Alex’s progress is existentially thrilling. He is a connoisseur of aimless choice. Like God, he singles out someone for destruction on a whim. Thus he and his gang beat up a scholar, have a rumble with another gang, steal a car, beat up a writer, rape his wife. Alex himself goes one better by raping two 10-year-old children, but finally runs out of luck when breaking and entering an old lady’s house. She dies and Alex goes to Staja (State Jail) after getting brutally beaten up by millicents (police). In all this, the blank absence of morality is like an enormous exaggeration of the dead-pan of Camus’ anti- hero in “The Stranger.”

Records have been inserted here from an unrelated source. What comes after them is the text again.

-- ==== Sys2Proof/Machine/Core.lean ====
section
/-! DEFINITION. The machine as the host sees it. -/

def Sys2Proof.core : Host.Core :=
  { State := Sys2Proof.Machine.State
    Fault := Sys2Proof.Machine.Fault
    Refusal := Sys2Proof.Machine.Refusal
    step := Sys2Proof.Machine.step
    reset := Sys2Proof.Machine.State.reset }
end

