/-- MODE 0 marks a verified slot preferred and on trial (firmware) or in use (BCB). MODE 1 starts a live activation of firmware, which
ends by running the new image or, at its timeout, by restoring the directory; for a service image it moves each engine. Without a
verified slot each is a state conflict. FW_COMMIT sets the target's counter to the SVN, revokes lower image keys and ends a trial; with
no image in use it is a state conflict. (R313, R314, R339, R340.) -/
def Obligations.ImagesAreActivatedAndCommitted : Prop :=
  (∀ (path : Path) (s : State), s.dev.takesStoluo path 0xC051 → s.dev.mgmt.activation = none → tget s.dev.mgmt.transfers 0 = none →
    (0, s.dev.spareSlot 0) ∈ s.dev.mgmt.verified →
    yields (.fwActivateNextReset path [0, 0, 0, 0]) s fun t => t.replied path 0xC051 0 0 [] ∧ t.mgmt.preferred = s.dev.spareSlot 0 ∧
      t.mgmt.trial = true ∧ t.mgmt.bcbSlot = s.dev.mgmt.bcbSlot ∧ t.mgmt.inUse = s.dev.mgmt.inUse ∧ t.mgmt.flash = s.dev.mgmt.flash ∧
      s.dev.onlyRead t) ∧
  (∀ (path : Path) (s : State), s.dev.takesStoluo path 0xC051 → tget s.dev.mgmt.transfers 3 = none →
    (3, s.dev.spareSlot 3) ∈ s.dev.mgmt.verified →
    yields (.fwActivateNextReset path [3, 0, 0, 0]) s fun t => t.replied path 0xC051 0 0 [] ∧ t.mgmt.bcbSlot = s.dev.spareSlot 3 ∧
      t.mgmt.preferred = s.dev.mgmt.preferred ∧ t.mgmt.trial = s.dev.mgmt.trial ∧ t.mgmt.inUse = s.dev.mgmt.inUse ∧ s.dev.onlyRead t) ∧
  (∀ (path : Path) (input : List Byte) (s : State), s.dev.takesStoluo path 0xC051 → activateForm input false = true →
    (field input 0 1 = 0 → s.dev.mgmt.activation = none) → tget s.dev.mgmt.transfers (field input 0 1) = none →
    (field input 0 1, s.dev.spareSlot (field input 0 1)) ∉ s.dev.mgmt.verified →
    yields (.fwActivateNextReset path input) s fun t => t.replied path 0xC051 7 0 [] ∧ s.dev.onlyRead t) ∧
  (∀ (path : Path) (s : State), s.dev.serves path 0xC051 = true → s.dev.refusal path 0xC051 true = none → s.dev.mgmt.activation = none →
    tget s.dev.mgmt.imageMove 0 = none → tget s.dev.mgmt.transfers 0 = none → tget s.dev.mgmt.bg path = none →
    (0, s.dev.spareSlot 0) ∈ s.dev.mgmt.verified →
    yields (.fwActivateLive path [0, 1, 0, 0]) s fun t => .cmdDone path 0xC051 1 0 [] ∈ t.out ∧ t.inWindow = true ∧
      t.mgmt.activation = some ⟨path, s.dev.spareSlot 0, true, s.dev.mgmt.preferred, s.dev.mgmt.trial⟩ ∧
      t.mgmt.preferred = s.dev.spareSlot 0 ∧ t.mgmt.trial = true ∧ t.mgmt.inUse = s.dev.mgmt.inUse ∧ s.dev.onlyRead t) ∧
  (∀ (path : Path) (target : Nat) (s : State), target = 1 ∨ target = 2 → s.dev.serves path 0xC051 = true →
    s.dev.refusal path 0xC051 true = none → s.dev.mgmt.activation = none → tget s.dev.mgmt.imageMove target = none →
    tget s.dev.mgmt.transfers target = none → (target, s.dev.spareSlot target) ∈ s.dev.mgmt.verified →
    (∀ e < 256, (s.dev.engine e).image ≠ serviceImage target) →
    exec (.fwActivateLive path [BitVec.ofNat 8 target, 1, 0, 0]) s = .next (s.onto
      ((s.dev.imageMoved target (s.dev.spareSlot target)).finish path 0xC051 0))) ∧
  (∀ (path : Path) (target : Nat) (e : Nat) (s : State), target = 1 ∨ target = 2 → s.dev.serves path 0xC051 = true →
    s.dev.refusal path 0xC051 true = none → s.dev.mgmt.activation = none → tget s.dev.mgmt.imageMove target = none →
    tget s.dev.mgmt.transfers target = none → (target, s.dev.spareSlot target) ∈ s.dev.mgmt.verified → tget s.dev.mgmt.bg path = none →
    e < 256 → (s.dev.engine e).image = serviceImage target →
    yields (.fwActivateLive path [BitVec.ofNat 8 target, 1, 0, 0]) s fun t =>
      tget t.mgmt.imageMove target = some (s.dev.spareSlot target, path) ∧ tget t.mgmt.bg path = some ⟨0xC051, none⟩ ∧
      (t.engine e).move = some (((tget s.dev.mgmt.flash (target, s.dev.spareSlot target)).map (·.version)).getD 0) ∧
      (t.engine e).version = (s.dev.engine e).version ∧ t.mgmt.inUse = s.dev.mgmt.inUse ∧ .cmdDone path 0xC051 1 0 [] ∈ t.out) ∧
  (∀ (path : Path) (input : List Byte) (s : State), s.dev.serves path 0xC051 = true → s.dev.refusal path 0xC051 true = none →
    activateForm input true = true → s.dev.mgmt.activation = none → tget s.dev.mgmt.imageMove (field input 0 1) = none →
    tget s.dev.mgmt.transfers (field input 0 1) = none →
    (field input 0 1, s.dev.spareSlot (field input 0 1)) ∉ s.dev.mgmt.verified →
    yields (.fwActivateLive path input) s fun t => t.replied path 0xC051 7 0 [] ∧ s.dev.onlyRead t) ∧
  (∀ (a : Activation) (i : Sys2Proof.Image) (s : State), s.dev.mgmt.activation = some a → tget s.dev.mgmt.flash (0, a.slot) = some i → a.slot < 2 →
    yields .liveActivationTakeover s fun t => t.mgmt.activation = none ∧ t.mgmt.fwVersion = i.version ∧ t.mgmt.fwSvn = i.svn ∧
      tget t.mgmt.inUse 0 = some a.slot ∧ t.rd .oobBoot 27 27 = a.slot ∧ t.bitOf .oobBoot 26 = true ∧
      t.mgmt.preferred = s.dev.mgmt.preferred ∧ t.pool = s.dev.pool ∧ t.dir = s.dev.dir ∧
      (∀ b, tget s.dev.mgmt.bg a.path = some b → tget t.mgmt.bg a.path = some { b with result := some (0, 0) })) ∧
  (∀ (a : Activation) (s : State), s.dev.mgmt.activation = some a →
    yields .liveActivationTimeout s fun t => t.mgmt.activation = none ∧ t.mgmt.preferred = a.preferred ∧ t.mgmt.trial = a.trial ∧
      t.mgmt.fwVersion = s.dev.mgmt.fwVersion ∧ t.mgmt.inUse = s.dev.mgmt.inUse ∧ t.pool = s.dev.pool ∧ t.dir = s.dev.dir ∧
      (∀ b, tget s.dev.mgmt.bg a.path = some b → tget t.mgmt.bg a.path = some { b with result := some (10, 0) })) ∧
  (∀ s : State, s.dev.mgmt.activation = none → exec .liveActivationTakeover s = .next (s.onto s.dev) ∧
    exec .liveActivationTimeout s = .next (s.onto s.dev)) ∧
  (∀ (path : Path) (target : Fin 4) (slot : Nat) (i : Sys2Proof.Image) (s : State), s.dev.takesStoluo path 0xC052 →
    tget s.dev.mgmt.inUse target.val = some slot → tget s.dev.mgmt.flash (target.val, slot) = some i →
    yields (.fwCommit path [BitVec.ofNat 8 target.val, 0, 0, 0]) s fun t => t.replied path 0xC052 0 0 [] ∧
      t.sec.otp.counters = s.dev.sec.otp.counters.set target i.svn ∧
      (1 ≤ i.keyId → i.keyId ≤ 4 → ∀ k < 4, t.sec.otp.revoked.getD k false = (s.dev.sec.otp.revoked.getD k false || decide (k + 1 < i.keyId))) ∧
      (i.keyId = 0 ∨ 4 < i.keyId → t.sec.otp.revoked = s.dev.sec.otp.revoked) ∧
      (target.val = 0 → t.mgmt.trial = false ∧ t.bitOf .oobBoot 26 = false) ∧ (target.val ≠ 0 → t.mgmt.trial = s.dev.mgmt.trial) ∧
      t.mgmt.flash = s.dev.mgmt.flash ∧ t.sec.otp.lifecycle = s.dev.sec.otp.lifecycle ∧ t.pool = s.dev.pool ∧ t.dir = s.dev.dir) ∧
  (∀ (path : Path) (target : Fin 4) (s : State), s.dev.takesStoluo path 0xC052 → tget s.dev.mgmt.inUse target.val = none →
    yields (.fwCommit path [BitVec.ofNat 8 target.val, 0, 0, 0]) s fun t => t.replied path 0xC052 7 0 [] ∧ s.dev.onlyRead t)
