@[simp] theorem Dev.complete_mgmt_strapAddr (d : Dev) (path : Path) (op rc v : Nat) (l : List Byte) : (d.complete path op rc v l).mgmt.strapAddr = d.mgmt.strapAddr := by
  simp only [Dev.complete]; repeat' split
  all_goals simp
@[simp] theorem Dev.complete_mgmt_strapBus (d : Dev) (path : Path) (op rc v : Nat) (l : List Byte) : (d.complete path op rc v l).mgmt.strapBus = d.mgmt.strapBus := by
  simp only [Dev.complete]; repeat' split
  all_goals simp
@[simp] theorem Dev.complete_mgmt_porst (d : Dev) (path : Path) (op rc v : Nat) (l : List Byte) : (d.complete path op rc v l).mgmt.porst = d.mgmt.porst := by
  simp only [Dev.complete]; repeat' split
  all_goals simp
@[simp] theorem Dev.complete_mgmt_wrst (d : Dev) (path : Path) (op rc v : Nat) (l : List Byte) : (d.complete path op rc v l).mgmt.wrst = d.mgmt.wrst := by
  simp only [Dev.complete]; repeat' split
  all_goals simp
@[simp] theorem Dev.complete_mgmt_coldHeld (d : Dev) (path : Path) (op rc v : Nat) (l : List Byte) : (d.complete path op rc v l).mgmt.coldHeld = d.mgmt.coldHeld := by
  simp only [Dev.complete]; repeat' split
  all_goals simp
@[simp] theorem Dev.complete_mgmt_warmHeld (d : Dev) (path : Path) (op rc v : Nat) (l : List Byte) : (d.complete path op rc v l).mgmt.warmHeld = d.mgmt.warmHeld := by
  simp only [Dev.complete]; repeat' split
  all_goals simp
@[simp] theorem Dev.complete_mgmt_tripHeld (d : Dev) (path : Path) (op rc v : Nat) (l : List Byte) : (d.complete path op rc v l).mgmt.tripHeld = d.mgmt.tripHeld := by
  simp only [Dev.complete]; repeat' split
  all_goals simp
@[simp] theorem Dev.complete_mgmt_flash (d : Dev) (path : Path) (op rc v : Nat) (l : List Byte) : (d.complete path op rc v l).mgmt.flash = d.mgmt.flash := by
  simp only [Dev.complete]; repeat' split
  all_goals simp
@[simp] theorem Dev.complete_mgmt_preferred (d : Dev) (path : Path) (op rc v : Nat) (l : List Byte) : (d.complete path op rc v l).mgmt.preferred = d.mgmt.preferred := by
  simp only [Dev.complete]; repeat' split
  all_goals simp
@[simp] theorem Dev.complete_mgmt_trial (d : Dev) (path : Path) (op rc v : Nat) (l : List Byte) : (d.complete path op rc v l).mgmt.trial = d.mgmt.trial := by
  simp only [Dev.complete]; repeat' split
  all_goals simp
@[simp] theorem Dev.complete_mgmt_bcbSlot (d : Dev) (path : Path) (op rc v : Nat) (l : List Byte) : (d.complete path op rc v l).mgmt.bcbSlot = d.mgmt.bcbSlot := by
  simp only [Dev.complete]; repeat' split
  all_goals simp
@[simp] theorem Dev.complete_mgmt_inUse (d : Dev) (path : Path) (op rc v : Nat) (l : List Byte) : (d.complete path op rc v l).mgmt.inUse = d.mgmt.inUse := by
  simp only [Dev.complete]; repeat' split
  all_goals simp
@[simp] theorem Dev.complete_mgmt_verified (d : Dev) (path : Path) (op rc v : Nat) (l : List Byte) : (d.complete path op rc v l).mgmt.verified = d.mgmt.verified := by
  simp only [Dev.complete]; repeat' split
  all_goals simp
@[simp] theorem Dev.complete_mgmt_fwVersion (d : Dev) (path : Path) (op rc v : Nat) (l : List Byte) : (d.complete path op rc v l).mgmt.fwVersion = d.mgmt.fwVersion := by
  simp only [Dev.complete]; repeat' split
  all_goals simp
@[simp] theorem Dev.complete_mgmt_fwSvn (d : Dev) (path : Path) (op rc v : Nat) (l : List Byte) : (d.complete path op rc v l).mgmt.fwSvn = d.mgmt.fwSvn := by
  simp only [Dev.complete]; repeat' split
  all_goals simp
@[simp] theorem Dev.complete_mgmt_fwUp (d : Dev) (path : Path) (op rc v : Nat) (l : List Byte) : (d.complete path op rc v l).mgmt.fwUp = d.mgmt.fwUp := by
  simp only [Dev.complete]; repeat' split
  all_goals simp
@[simp] theorem Dev.complete_mgmt_bcb (d : Dev) (path : Path) (op rc v : Nat) (l : List Byte) : (d.complete path op rc v l).mgmt.bcb = d.mgmt.bcb := by
  simp only [Dev.complete]; repeat' split
  all_goals simp
@[simp] theorem Dev.complete_mgmt_bcbSeq (d : Dev) (path : Path) (op rc v : Nat) (l : List Byte) : (d.complete path op rc v l).mgmt.bcbSeq = d.mgmt.bcbSeq := by
  simp only [Dev.complete]; repeat' split
  all_goals simp
@[simp] theorem Dev.complete_mgmt_measured (d : Dev) (path : Path) (op rc v : Nat) (l : List Byte) : (d.complete path op rc v l).mgmt.measured = d.mgmt.measured := by
  simp only [Dev.complete]; repeat' split
  all_goals simp
@[simp] theorem Dev.complete_mgmt_bg (d : Dev) (path : Path) (op rc v : Nat) (l : List Byte) : (d.complete path op rc v l).mgmt.bg = d.mgmt.bg := by
  simp only [Dev.complete]; repeat' split
  all_goals simp
@[simp] theorem Dev.complete_mgmt_bgLast (d : Dev) (path : Path) (op rc v : Nat) (l : List Byte) : (d.complete path op rc v l).mgmt.bgLast = d.mgmt.bgLast := by
  simp only [Dev.complete]; repeat' split
  all_goals simp
@[simp] theorem Dev.complete_mgmt_transfers (d : Dev) (path : Path) (op rc v : Nat) (l : List Byte) : (d.complete path op rc v l).mgmt.transfers = d.mgmt.transfers := by
  simp only [Dev.complete]; repeat' split
  all_goals simp
@[simp] theorem Dev.complete_mgmt_activation (d : Dev) (path : Path) (op rc v : Nat) (l : List Byte) : (d.complete path op rc v l).mgmt.activation = d.mgmt.activation := by
  simp only [Dev.complete]; repeat' split
  all_goals simp
@[simp] theorem Dev.complete_mgmt_imageMove (d : Dev) (path : Path) (op rc v : Nat) (l : List Byte) : (d.complete path op rc v l).mgmt.imageMove = d.mgmt.imageMove := by
  simp only [Dev.complete]; repeat' split
  all_goals simp
@[simp] theorem Dev.complete_mgmt_events (d : Dev) (path : Path) (op rc v : Nat) (l : List Byte) : (d.complete path op rc v l).mgmt.events = d.mgmt.events := by
  simp only [Dev.complete]; repeat' split
  all_goals simp
@[simp] theorem Dev.complete_mgmt_eventNext (d : Dev) (path : Path) (op rc v : Nat) (l : List Byte) : (d.complete path op rc v l).mgmt.eventNext = d.mgmt.eventNext := by
  simp only [Dev.complete]; repeat' split
  all_goals simp
@[simp] theorem Dev.complete_mgmt_policies (d : Dev) (path : Path) (op rc v : Nat) (l : List Byte) : (d.complete path op rc v l).mgmt.policies = d.mgmt.policies := by
  simp only [Dev.complete]; repeat' split
  all_goals simp
@[simp] theorem Dev.complete_mgmt_oobSlots (d : Dev) (path : Path) (op rc v : Nat) (l : List Byte) : (d.complete path op rc v l).mgmt.oobSlots = d.mgmt.oobSlots := by
  simp only [Dev.complete]; repeat' split
  all_goals simp
@[simp] theorem Dev.complete_mgmt_oobResult (d : Dev) (path : Path) (op rc v : Nat) (l : List Byte) : (d.complete path op rc v l).mgmt.oobResult = d.mgmt.oobResult := by
  simp only [Dev.complete]; repeat' split
  all_goals simp
@[simp] theorem Dev.complete_mgmt_mctpEid (d : Dev) (path : Path) (op rc v : Nat) (l : List Byte) : (d.complete path op rc v l).mgmt.mctpEid = d.mgmt.mctpEid := by
  simp only [Dev.complete]; repeat' split
  all_goals simp
@[simp] theorem Dev.complete_mgmt_i3cBridge (d : Dev) (path : Path) (op rc v : Nat) (l : List Byte) : (d.complete path op rc v l).mgmt.i3cBridge = d.mgmt.i3cBridge := by
  simp only [Dev.complete]; repeat' split
  all_goals simp
@[simp] theorem Dev.complete_mgmt_i3cMctp (d : Dev) (path : Path) (op rc v : Nat) (l : List Byte) : (d.complete path op rc v l).mgmt.i3cMctp = d.mgmt.i3cMctp := by
  simp only [Dev.complete]; repeat' split
  all_goals simp
@[simp] theorem Dev.complete_mgmt_i3cBus (d : Dev) (path : Path) (op rc v : Nat) (l : List Byte) : (d.complete path op rc v l).mgmt.i3cBus = d.mgmt.i3cBus := by
  simp only [Dev.complete]; repeat' split
  all_goals simp
@[simp] theorem Dev.complete_mgmt_mctpAddr (d : Dev) (path : Path) (op rc v : Nat) (l : List Byte) : (d.complete path op rc v l).mgmt.mctpAddr = d.mgmt.mctpAddr := by
  simp only [Dev.complete]; repeat' split
  all_goals simp
@[simp] theorem Dev.complete_mgmt_ioPending (d : Dev) (path : Path) (op rc v : Nat) (l : List Byte) : (d.complete path op rc v l).mgmt.ioPending = d.mgmt.ioPending := by
  simp only [Dev.complete]; repeat' split
  all_goals simp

Part Two--like a play there are three acts--finds Alex currying favor by way of the Bible, and being a model prisoner, i.e., one who gives the illusion of redemption. But it all goes when he and his cell-mates murder an objectionable new arrival. They all blame Alex, so he is selected for Ludovico’s Technique, a conditioning process that makes him ill at the sight, sound, smell, or thought of violence--even the Bible is too much for the reconditioned hero. The reconditioning is done by forcing Alex to witness overdoses of violence on film, with his eyelids clipped open. He is then (Part III) turned loose, trapped like a rat inside a cage of reflexes, to becomes a political pawn and allow the author to reap a bagful of morals.

Superior to Unchosen Good

The main moral is that evil chosen is superior to unchosen good. The point that Alex’s initial evil is as much a result of conditioning by society as it is his own free choice is ignored. Fortunately Mr. Burgess does not weaken his book by offering answers to the individual’s anti-social perversions or to collective surgery on the individual’s free will. He tells an abruptly fascinating story that lands again and again on these two large targets. In fact his eagerness to hit his targets runs a little away with him in the second half of the book; instead of allowing the irony to grow from his situations he tends to force it on them, occasionally blunting the slicing edge of his prose. But all in all, “A Clockwork Orange” is a tour-de-force in nastiness, an inventive primer in total violence, a savage satire on the distortions of the single and collective minds.